*** RECORDS FOR PROCESSING ***

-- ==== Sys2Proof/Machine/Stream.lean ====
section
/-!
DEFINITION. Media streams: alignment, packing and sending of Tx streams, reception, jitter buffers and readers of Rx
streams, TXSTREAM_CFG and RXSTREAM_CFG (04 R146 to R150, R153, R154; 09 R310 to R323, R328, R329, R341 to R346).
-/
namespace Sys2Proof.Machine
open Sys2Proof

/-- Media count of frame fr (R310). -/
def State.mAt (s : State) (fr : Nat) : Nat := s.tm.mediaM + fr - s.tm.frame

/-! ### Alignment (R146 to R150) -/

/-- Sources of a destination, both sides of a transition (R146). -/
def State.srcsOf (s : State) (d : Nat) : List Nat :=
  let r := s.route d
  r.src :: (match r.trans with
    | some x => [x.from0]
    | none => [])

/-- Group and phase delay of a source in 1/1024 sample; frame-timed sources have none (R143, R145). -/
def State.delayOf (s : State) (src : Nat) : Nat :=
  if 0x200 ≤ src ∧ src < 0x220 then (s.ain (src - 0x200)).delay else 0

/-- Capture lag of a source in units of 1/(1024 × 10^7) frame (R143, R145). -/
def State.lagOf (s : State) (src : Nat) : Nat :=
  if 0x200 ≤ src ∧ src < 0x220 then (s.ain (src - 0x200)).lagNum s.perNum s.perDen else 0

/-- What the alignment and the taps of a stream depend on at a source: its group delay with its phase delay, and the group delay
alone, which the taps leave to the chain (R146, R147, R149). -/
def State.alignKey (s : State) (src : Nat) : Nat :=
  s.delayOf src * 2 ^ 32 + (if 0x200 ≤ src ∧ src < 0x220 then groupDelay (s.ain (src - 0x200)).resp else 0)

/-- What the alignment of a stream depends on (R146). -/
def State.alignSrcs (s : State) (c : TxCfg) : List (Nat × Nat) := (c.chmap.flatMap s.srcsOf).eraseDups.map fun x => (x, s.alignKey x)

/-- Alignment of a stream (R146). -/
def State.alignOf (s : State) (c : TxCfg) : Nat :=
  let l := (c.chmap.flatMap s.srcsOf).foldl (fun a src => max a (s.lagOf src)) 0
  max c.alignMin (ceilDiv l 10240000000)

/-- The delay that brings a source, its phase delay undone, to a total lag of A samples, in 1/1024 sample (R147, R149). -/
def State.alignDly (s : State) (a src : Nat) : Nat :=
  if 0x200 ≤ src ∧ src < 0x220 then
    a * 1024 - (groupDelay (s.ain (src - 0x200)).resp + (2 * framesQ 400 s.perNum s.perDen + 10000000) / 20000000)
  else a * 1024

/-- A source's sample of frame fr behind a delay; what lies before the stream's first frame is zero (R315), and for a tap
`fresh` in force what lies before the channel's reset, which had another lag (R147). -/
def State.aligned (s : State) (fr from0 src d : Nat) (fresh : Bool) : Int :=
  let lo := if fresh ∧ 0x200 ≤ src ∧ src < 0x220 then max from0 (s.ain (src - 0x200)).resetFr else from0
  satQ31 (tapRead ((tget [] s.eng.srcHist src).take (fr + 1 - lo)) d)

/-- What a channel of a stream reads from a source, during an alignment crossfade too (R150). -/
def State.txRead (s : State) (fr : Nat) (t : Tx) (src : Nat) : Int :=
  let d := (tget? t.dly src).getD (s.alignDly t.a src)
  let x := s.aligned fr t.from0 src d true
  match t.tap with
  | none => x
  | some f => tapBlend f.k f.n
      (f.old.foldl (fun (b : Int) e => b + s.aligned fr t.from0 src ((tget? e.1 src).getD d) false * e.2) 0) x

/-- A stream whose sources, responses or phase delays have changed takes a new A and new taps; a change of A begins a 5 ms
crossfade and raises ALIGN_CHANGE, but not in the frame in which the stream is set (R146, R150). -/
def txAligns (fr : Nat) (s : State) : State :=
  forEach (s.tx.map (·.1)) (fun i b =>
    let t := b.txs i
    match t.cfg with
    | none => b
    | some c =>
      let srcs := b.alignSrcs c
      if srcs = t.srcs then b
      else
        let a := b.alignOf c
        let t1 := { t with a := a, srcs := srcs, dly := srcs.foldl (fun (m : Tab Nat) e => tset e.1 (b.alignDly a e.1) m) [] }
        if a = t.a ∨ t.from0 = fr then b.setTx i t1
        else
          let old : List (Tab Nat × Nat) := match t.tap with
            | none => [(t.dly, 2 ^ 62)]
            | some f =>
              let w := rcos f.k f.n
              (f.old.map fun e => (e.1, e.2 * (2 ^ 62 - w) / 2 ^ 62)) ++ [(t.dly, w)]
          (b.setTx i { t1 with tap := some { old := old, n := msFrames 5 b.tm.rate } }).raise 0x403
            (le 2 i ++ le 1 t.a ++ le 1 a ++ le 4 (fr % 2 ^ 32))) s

***

WHAT THE TASK ASKS >> Set down exactly the lines of the data above, beginning with the line that has "def State.mAt (s" and ending with the line that has "let r := s.route d", and no others.

RESULT >>
def State.mAt (s : State) (fr : Nat) : Nat := s.tm.mediaM + fr - s.tm.frame

/-! ### Alignment (R146 to R150) -/

/-- Sources of a destination, both sides of a transition (R146). -/
def State.srcsOf (s : State) (d : Nat) : List Nat :=
  let r := s.route d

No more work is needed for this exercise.